Pritam Dey

Posted on Mar 16

A peek into Sarvam AI's vocabulary: How well does it understand Indian languages?

#ai #llm #sarvam #agents

"It is (language) the most vivid and crucial key to identity: It reveals the private identity, and connects one with, or divorces one from, the larger, public, or communal identity."
— James Baldwin (If Black English Isn't a Language, Then Tell Me, What Is?)

Language goes far beyond being a medium for communication; it shapes a community's culture, attitudes, politics, and lived experiences. As LLMs grow increasingly powerful and central to our digital lives, having your language genuinely represented inside them is critical.

For a linguistically diverse country like India, this is indeed a challenge.

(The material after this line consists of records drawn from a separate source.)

-- ==== Sys2Proof/Machine/Law.lean ====
section
/-! DEFINITION. The station control law (chapter "Station control law and Close Hold", R212–R225, R242, R79–R80): its
fixed-point arithmetic, the terms of a degree of freedom, the blend of a hand-over. -/

namespace Sys2Proof.Machine

/-! ### Arithmetic (R212–R215) -/

/-- A term q(c, x) of R213 with its saturation flag. -/
def q32 (r : Int) (shift : Nat) (x : Int) : Int × Bool :=
  let p := if 0 < shift then (r * x + 2 ^ (shift - 1)) / 2 ^ shift else r * x
  (sat32 p, sat32 p ≠ p)

/-- An FP64 value as the law takes it (R215): the I32, that it saturated, that it was not finite. -/
structure Sig where
  v : Int
  sat : Bool
  bad : Bool
deriving DecidableEq, Repr

/-- The conversion of R215. -/
def toSig : Option Rat → Sig
  | none => ⟨0, false, true⟩
  | some x => ⟨sat32 (x + 1 / 2).floor, sat32 (x + 1 / 2).floor ≠ (x + 1 / 2).floor, false⟩

/-- The FP64 engines' result for an exact value, free in its rounding. -/
def fpo (n : Nat) (q : Option Rat) : Option Rat := q.map (Config.fp64 n)

/-- 4001h+d as an index. -/
def lawIdx (d : Fin 3) : Nat := 0x4001 + d

/-- The gain scale of a grade in per mille (R220): 1000 where no grade G1–G5 is in force. -/
def gradeScale (d : Fin 3) (grade : Nat) (s : P1) : Int :=
  if 1 ≤ grade ∧ grade ≤ 5 then s.rd (ob (lawIdx d) (0x0D + grade)) else 1000

/-- The effective raw value of a gain (R220), with the weathervane factor on the yaw gains in mode 9. -/
def effGain (raw : Int) (d : Fin 3) (mode grade : Nat) (s : P1) : Int :=
  let g := (raw * gradeScale d grade s + 500) / 1000
  if mode = 9 ∧ d = 2 then (g * s.rd (ob 0x4032 4) + 500) / 1000 else g

/-! ### Inputs (R216, R217) -/

/-- What the law takes at G+0: the estimate, the wind force in vessel axes where one is available (R223), and the
joystick deflections in per mille with faulted inputs as 0 (R222, R376). -/
structure LawIn where
  pose : Pose
  wind : Option (Vector (Option Rat) 3)
  joy : Vector Int 3
deriving DecidableEq, Repr

/-- Three values of surge, sway and yaw. -/
abbrev Tri := Vector (Option Rat) 3

/-- A generator value in metres or radians. -/
def unitsQ (x : Int) : Rat := (x : Rat) / 4294967296

/-- A north-east vector rotated into vessel axes by a heading. -/
def toVessel (psi n e : Option Rat) : Option Rat × Option Rat :=
  match psi, n, e with
  | some h, some a, some b => (some (a * Config.cos h + b * Config.sin h), some (b * Config.cos h - a * Config.sin h))
  | _, _, _ => (none, none)

/-- An angle in radians wrapped into (−π, π]. -/
def wrapPi (x : Rat) : Rat := x - 2 * Config.pi * (((x / (2 * Config.pi)) - 1 / 2).ceil : Rat)

/-- Difference of two values that may not be finite. -/
def osub (a b : Option Rat) : Option Rat :=
  match a, b with
  | some x, some y => some (x - y)
  | _, _ => none

/-- A vector of surge, sway and yaw values in the units of R216: 0.1 mm and µrad. -/
def inUnits (n : Nat) (x y r : Option Rat) : Tri :=
  #v[fpo n (x.map (· * 10000)), fpo (n + 1) (y.map (· * 10000)), fpo (n + 2) (r.map (· * 1000000))]

/-- Position error (R217). -/
def posError (s : P1) (p : Pose) : Tri :=
  let g := s.ctl.gens
  let v := toVessel p.psi (osub (some (unitsQ g[0].p)) p.n) (osub (some (unitsQ g[1].p)) p.e)
  inUnits s.free v.1 v.2 ((osub (some (unitsQ g[2].p)) p.psi).map wrapPi)
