-- ==== Sys2Proof/Machine/Thrusters.lean ====
section
/-! DEFINITION. Thrusters (chapter "Thrust allocation and thruster commands", R251–R255, R273–R280): forces, curves,
feedback, availability, frames and analog values. -/

namespace Sys2Proof.Machine

/-! ### Configuration -/

/-- A cell of 4100h+i. -/
def thrKey (i : Fin 16) (sub : Nat) : Nat := ob (0x4100 + i) sub

/-- The type of a thruster (R251); 0 where it is disabled. -/
def thrType (i : Fin 16) (s : P1) : Nat := if s.rd (thrKey i 1) = 1 then s.rdN (thrKey i 2) else 0

/-- Direction of positive thrust at zero angle in radians (R251, mount entry 64 + i). -/
def thrYaw (i : Fin 16) (s : P1) : Rat := (s.rd (ob (0x3240 + i) 6) : Rat) / 1000000

/-- Lever arm in metres. -/
def thrArm (i : Fin 16) (s : P1) : Rat × Rat :=
  ((s.rd (ob (0x3240 + i) 1) : Rat) / 10000, (s.rd (ob (0x3240 + i) 2) : Rat) / 10000)

/-- A cell of a thruster as a rational. -/
def thrQ (i : Fin 16) (sub : Nat) (s : P1) : Rat := (s.rd (thrKey i sub) : Rat)

/-- Lift factor k_r as a fraction. -/
def liftFactor (i : Fin 16) (s : P1) : Rat := thrQ i 0x0E s / 1000

/-- Apply to each thruster in order. -/
def eachThr (f : Fin 16 → P1 → P1) (s : P1) : P1 := (List.finRange 16).foldl (fun t (i : Fin 16) => f i t) s

/-- The state with a thruster changed. -/
def setThr (i : Fin 16) (f : Thruster → Thruster) (s : P1) : P1 := { s with alc := { s.alc with thr := upd s.alc.thr i f } }

/-- Unit vector at a direction in radians. -/
def unitVec (x : Rat) : Rat × Rat := (Config.cos x, Config.sin x)

/-- The force on the vessel of a thruster's variables (R251). -/
def vesselForce (i : Fin 16) (f : Rat × Rat) (s : P1) : Rat × Rat :=
  let ty := thrType i s
  if ty = 0 then (0, 0)
  else if ty = 1 then f
  else
    let e := unitVec (thrYaw i s)
    let l := if ty = 3 then f.2 else 0
    (f.1 * e.1 - l * e.2, f.1 * e.2 + l * e.1)

/-- Surge, sway and yaw of a force at a thruster (R251). -/
def wrench (i : Fin 16) (f : Rat × Rat) (s : P1) : Rat × Rat × Rat :=
  let v := vesselForce i f s
  let a := thrArm i s
  (v.1, v.2, a.1 * v.2 - a.2 * v.1)

/-- Sum of the wrenches of all thrusters. -/
def totalWrench (f : Vector (Rat × Rat) 16) (s : P1) : Rat × Rat × Rat :=
  (List.finRange 16).foldl (fun a (i : Fin 16) =>
    let w := wrench i f[i] s
    (a.1 + w.1, a.2.1 + w.2.1, a.2.2 + w.2.2)) (0, 0, 0)

/-! ### Curves (R252) -/

/-- Point k of a curve: 24h is the astern curve, 23h the ahead curve. -/
def curvePoint (i : Fin 16) (astern : Bool) (k : Nat) (s : P1) : Rat :=
  ((leAt (s.octets (thrKey i (if astern then 0x24 else 0x23))) (4 * k) 4 : Nat) : Rat)

/-- The thrust in N of a command (R252). -/
def curveThrust (i : Fin 16) (c : Int) (s : P1) : Rat :=
  let a : Nat := c.natAbs
  let k := min 7 (a / 1250)
  let lo := curvePoint i (c < 0) k s
  let hi := curvePoint i (c < 0) (k + 1) s
  let t := lo + (hi - lo) * mkRat ((a : Int) - 1250 * k) 1250
  if c < 0 then -t else t

/-- The first segment from `k` on that holds a thrust. -/
def curveSegment (i : Fin 16) (astern : Bool) (t : Rat) (s : P1) : Nat → Nat → Option Nat
  | 0, _ => none
  | n + 1, k =>
    if curvePoint i astern k s ≤ t && t ≤ curvePoint i astern (k + 1) s then some k
    else curveSegment i astern t s n (k + 1)

/-- The command of a signed thrust (R252). A thrust above the curve's end has no stated command: a free value in the
command's range. -/
def curveCommand (i : Fin 16) (t : Rat) (s : P1) : Int :=
  let a := ratAbs t
  let neg : Bool := t < 0
  let c : Int := match curveSegment i neg a s 8 0 with
    | some k =>
      let lo := curvePoint i neg k s
      let hi := curvePoint i neg (k + 1) s
      if hi = lo then 1250 * k else ((1250 * (k : Nat) : Rat) + 1250 * ((a - lo) / (hi - lo)) + 1 / 2).floor
    | none => clamp 0 10000 (Config.freeInt s.free)
  if neg then -c else c

/-- A curve of nine points starts at 0, never decreases, and ends at its bound (R252). -/
def curveOk (b : List Byte) (top : Int) : Bool :=
  b.length = 36 && leAt b 0 4 = 0 && leAt b 32 4 = top
    && (List.range 8).all fun k => leAt b (4 * k) 4 ≤ leAt b (4 * k + 4) 4
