/-- PROBE_LATCH (R343). -/
def execProbeLatch (k : Fin 2) (falling : Bool) (ns : Nat) (glitch : Bool) (s : State) : Out :=
  onP1 (probeLatch k falling ns glitch) s

/-- PROBE_RECORD_QUEUED (R343). -/
def execProbeRecordQueued (k : Fin 2) (s : State) : Out := onP1 (probeQueued k) s

/-- PROBE_RECORD_READ (R344). -/
def execProbeRecordRead (w : Nat) (k : Fin 2) (s : State) : Out :=
  onSup (fun t => answerData w (prKey k 7) (nextProbe k t) (popProbe k t)) s

/-- INDEX_PULSE (R346). -/
def execIndexPulse (a : Fin 8) (count : Int) (s : State) : Out := onP1 (indexPulse a count) s

/-- SET_POSITION (R342). -/
def execSetPosition (w : Nat) (a : Fin 8) (v : Int) (s : State) : Out :=
  onReq w (axKey a 0x1B) (.num v) (setPositionRule a v) s

/-- AXIS_CLEAR_COUNTERS (R356). -/
def execAxisClearCounters (w : Nat) (a : Fin 8) (v : Int) (s : State) : Out :=
  onReq w (axKey a 0x2B) (.num v) (axisClearRule a) s

/-- EMULATION_ENABLE (R347). -/
def execEmulationEnable (w : Nat) (o : Fin 2) (v : Int) (s : State) : Out :=
  onReq w (ob (0x5210 + o) 1) (.num v) (emulationRule o v) s

end Sys2Proof.Machine
end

With hundreds of languages and dialects, each with its own script, grammar, and cultural context, building an AI that can truly understand and generate text in these languages is no small feat.

When Sarvam AI launched their models targeting Indian languages, I was excited to have an Indian company building models that prioritize our languages. Unfortunately, the Sarvam AI team did not share details about the training data. How much English vs. Hindi vs. Bengali vs. ... was in the training data? Was any language more available than others? Where did they source their data from? These questions were left unanswered, which led to my curiosity and this analysis.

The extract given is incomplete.